/-- The bits of a field that is read (R27). -/
theorem getLsbD_getField (layout : FieldLayout) (f : Field) (r : RecordBits) {k : Nat} (hk : k < fieldWidth f) :
    (getField layout f r).getLsbD k = r.getLsbD (layout f + k) := by
  simp [getField, hk]

theorem inField_offset (layout : FieldLayout) {f : Field} {k : Nat} (hk : k < fieldWidth f) :
    inField layout f (layout f + k) = true := by
  simp [inField, hk]

/-- A field inside the record reads back what was written (R27). -/
theorem getField_setField_same {layout : FieldLayout} {f : Field} (hfits : layout f + fieldWidth f ≤ 128)
    (v : BitVec (fieldWidth f)) (r : RecordBits) : getField layout f (setField layout f v r) = v := by
  refine BitVec.eq_of_getLsbD_eq fun k hk => ?_
  rw [getLsbD_getField _ _ _ hk, getLsbD_setField _ _ _ _ (by omega), inField_offset layout hk, if_pos rfl,
    Nat.add_sub_cancel_left]

/-- A field keeps its value when one that shares no bit with it is written (R27). -/
theorem getField_setField_other {layout : FieldLayout} {f g : Field}
    (hdisjoint : ∀ i, inField layout g i = true → inField layout f i = false) (v : BitVec (fieldWidth f)) (r : RecordBits) :
    getField layout g (setField layout f v r) = getField layout g r := by
  refine BitVec.eq_of_getLsbD_eq fun k hk => ?_
  rw [getLsbD_getField _ _ _ hk, getLsbD_getField _ _ _ hk,
    getLsbD_setField_outside v r (hdisjoint _ (inField_offset layout hk))]

/-- Settles O53: the widths by evaluation, the accessors bit by bit. -/
theorem fieldAccess : Obligations.FieldAccess := by
  refine ⟨by decide, fun layout hsound f v r => ?_⟩
  obtain ⟨hfits, hdisjoint⟩ := hsound
  exact ⟨getField_setField_same (hfits f) v r, fun g hne => getField_setField_other (fun i => hdisjoint g f i hne) v r,
    fun i => getLsbD_setField_outside v r⟩

end Sys2Proof.Machine
end

section
/-! The encoder's invariant (R58, R84): ENC's own move keeps it, and at the last slot the sink holds the whole frame. -/

namespace Sys2Proof.Machine

/-- A frame has 140 Pairs (R84). -/
@[simp] theorem length_frame (rom : TimingRom) (r : RecordBits) : (frame rom r).length = 140 := by
  simp [frame, frameSyms, halfSyms]

/-- No ENCODE runs, so there is nothing to be on track of. -/
theorem encodeOnTrack_of_idle {s : State} (hidle : s.encBusy = false) : EncodeOnTrack s :=
  fun hbusy => absurd hbusy (by simp [hidle])

/-- An ENCODE that has just started is on track: its sink is empty (R32, R100). -/
theorem encodeOnTrack_startEncode (s : State) : EncodeOnTrack s.startEncode :=
  fun _ => ⟨by simp, rfl, by simp⟩

/-- An ENCODE that has carried out its whole schedule but END has set the carrier and emitted the frame (R58, R84, R101). -/
theorem EncodeOnTrack.sink_at_end {s : State} (hs : EncodeOnTrack s) (hbusy : s.encBusy = true)
    (hlast : s.encUpc.toNat = 13) :
    s.sinkCarrier = some s.rom.carrierHz ∧ s.sinkTrain = frame s.rom s.encRec.pack := by
  obtain ⟨-, htrain, hcarrier⟩ := hs hbusy
  have hall : encPairsBefore 13 = 140 := rfl
  refine ⟨hcarrier (by omega), ?_⟩
  rw [htrain, hlast, hall, List.take_of_length_le (by simp)]

/-- ENC is done and delivers the reply done, the carrier and the frame of the record in the sink (R100, R110). -/
def EncodeDelivered (rom : TimingRom) (r : RecordBits) (s : State) : Prop :=
  s.encBusy = false ∧ s.encReply = true ∧ s.sinkCarrier = some rom.carrierHz ∧ s.sinkTrain = frame rom r

/-- A running ENCODE on track can move, and stays on track: it goes on to the next slot, or it ends and delivers its result. -/
theorem EncodeOnTrack.move {m : Matcher} {s : State} (hs : EncodeOnTrack s) (hbusy : s.encBusy = true) :
    ∃ t, unitStep m .enc s = .next t ∧ EncodeOnTrack t ∧ (t.encBusy = true → t.encUpc.toNat = s.encUpc.toNat + 1) ∧
      (t.encBusy = true ∨ EncodeDelivered s.rom s.encRec.pack t) := by
  obtain ⟨hupc, htrain, hcarrier⟩ := hs hbusy
  by_cases hlast : s.encUpc.toNat = 13
  · exact ⟨_, unitStep_enc_end m hlast, encodeOnTrack_of_idle rfl, by simp,
      .inr ⟨rfl, rfl, hs.sink_at_end hbusy hlast⟩⟩
  · have hlt : s.encUpc.toNat < 13 := by omega
    have hnext := upc_succ hlt
    refine ⟨_, unitStep_enc_eq m s hlt, fun _ => ⟨?_, ?_, fun _ => ?_⟩, fun _ => hnext, .inl hbusy⟩
    · show (s.encUpc + 1).toNat ≤ 13
      omega
    · simp only [hnext, take_encPairsBefore _ _ hlt, htrain]
    · show (if s.encUpc.toNat = 0 then some s.rom.carrierHz else s.sinkCarrier) = some s.rom.carrierHz
      split
      · rfl
      · exact hcarrier (by omega)
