/-- R212: the type of a code; codes not listed are reserved. -/
def Ty.ofCode : Nat → Option Ty
  | 0x00 => some .none | 0x01 => some .i8 | 0x02 => some .i16 | 0x03 => some .i32 | 0x04 => some .i64
  | 0x09 => some .n8 | 0x0A => some .n16 | 0x0B => some .n32 | 0x0C => some .n64
  | 0x10 => some .b8 | 0x11 => some .b16 | 0x12 => some .b32 | 0x13 => some .b64 | 0x14 => some .b128
  | 0x20 => some .f64 | 0x21 => some .f32 | 0x22 => some .f16 | 0x23 => some .bf16 | 0x24 => some .e4m3
  | 0x25 => some .e5m2 | 0x26 => some .e2m1 | 0x27 => some .e3m5 | 0x28 => some .e8m0
  | _ => Option.none

/-- Width in bits of a value of the type in a register (R114, R115, R100). -/
def Ty.bits : Ty → Nat
  | .none => 0 | .i8 | .n8 | .b8 | .e4m3 | .e5m2 | .e3m5 | .e8m0 => 8 | .i16 | .n16 | .b16 | .f16 | .bf16 => 16
  | .i32 | .n32 | .b32 | .f32 => 32 | .i64 | .n64 | .b64 | .f64 => 64 | .b128 => 128 | .e2m1 => 4

/-- R375: a peer's request names `len` bytes: those that it writes, or those of its atomic's type. -/
def PeerReq.fits (len : Nat) : PeerReq → Bool
  | .read => true
  | .write bytes => decide (bytes.length = len)
  | .atomic _ ty _ _ _ _ => decide (ty.bits / 8 = len)

/-- Registers of 32 bits that a value of the type takes: 1, a pair or a quad (R100). -/
def Ty.regs (t : Ty) : Nat := if t.bits = 64 then 2 else if t.bits = 128 then 4 else 1

/-- `.i` types (R114). -/
def Ty.isSigned : Ty → Bool | .i8 | .i16 | .i32 | .i64 => true | _ => false
/-- `.n` types. -/
def Ty.isNat : Ty → Bool | .n8 | .n16 | .n32 | .n64 => true | _ => false
/-- "Int" of R238. -/
def Ty.isInt (t : Ty) : Bool := t.isSigned || t.isNat
/-- "Bits" of R238, with `.b128`. -/
def Ty.isBits : Ty → Bool | .b8 | .b16 | .b32 | .b64 | .b128 => true | _ => false
/-- Float and scale types. -/
def Ty.isFloat : Ty → Bool
  | .f64 | .f32 | .f16 | .bf16 | .e4m3 | .e5m2 | .e2m1 | .e3m5 | .e8m0 => true | _ => false

/-- R238: "Int". -/
def tysInt : List Ty := [.i8, .i16, .i32, .i64, .n8, .n16, .n32, .n64]
/-- R238: "Int32/64". -/
def tysInt3264 : List Ty := [.i32, .i64, .n32, .n64]
/-- R238: "Bits". -/
def tysBits : List Ty := [.b8, .b16, .b32, .b64]
/-- R248: "Arith". -/
def tysArith : List Ty := [.f64, .f32, .f16, .bf16]
/-- R238, R323: every 32- and 64-bit type. -/
def tys3264 : List Ty := [.i32, .i64, .n32, .n64, .b32, .b64, .f32, .f64]
/-- R318: every type but none and `.e2m1`. -/
def tysMem : List Ty :=
  [.i8, .i16, .i32, .i64, .n8, .n16, .n32, .n64, .b8, .b16, .b32, .b64, .b128, .f64, .f32, .f16, .bf16, .e4m3,
   .e5m2, .e3m5, .e8m0]
/-- R279: the types of matrix elements. -/
def tysMatrix : List Ty := [.f32, .f64, .f16, .bf16, .e4m3, .e5m2, .e2m1, .i8, .i32]
/-- R265: sum, min and max reduce these. -/
def tysRedArith : List Ty := tysInt3264 ++ tysArith
/-- R265: and, or and xor reduce these. -/
def tysRedBits : List Ty := tysInt3264 ++ [.b32, .b64]

/-- How many registers an operand names. -/
inductive OpW
  /-- one -/
  | one
  /-- as the width of TYPE needs (R100) -/
  | ty
  /-- as the width of the source type needs (R213) -/
  | sty
  /-- an even register and the next -/
  | pair
  /-- `.cas`: twice the type's width (R323) -/
  | cas
  deriving DecidableEq, Repr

====

• _What is required_:
The lines to show are those in the data above that include "Machine".

• _Result for this task_:
end Sys2Proof.Machine
namespace Sys2Proof.Machine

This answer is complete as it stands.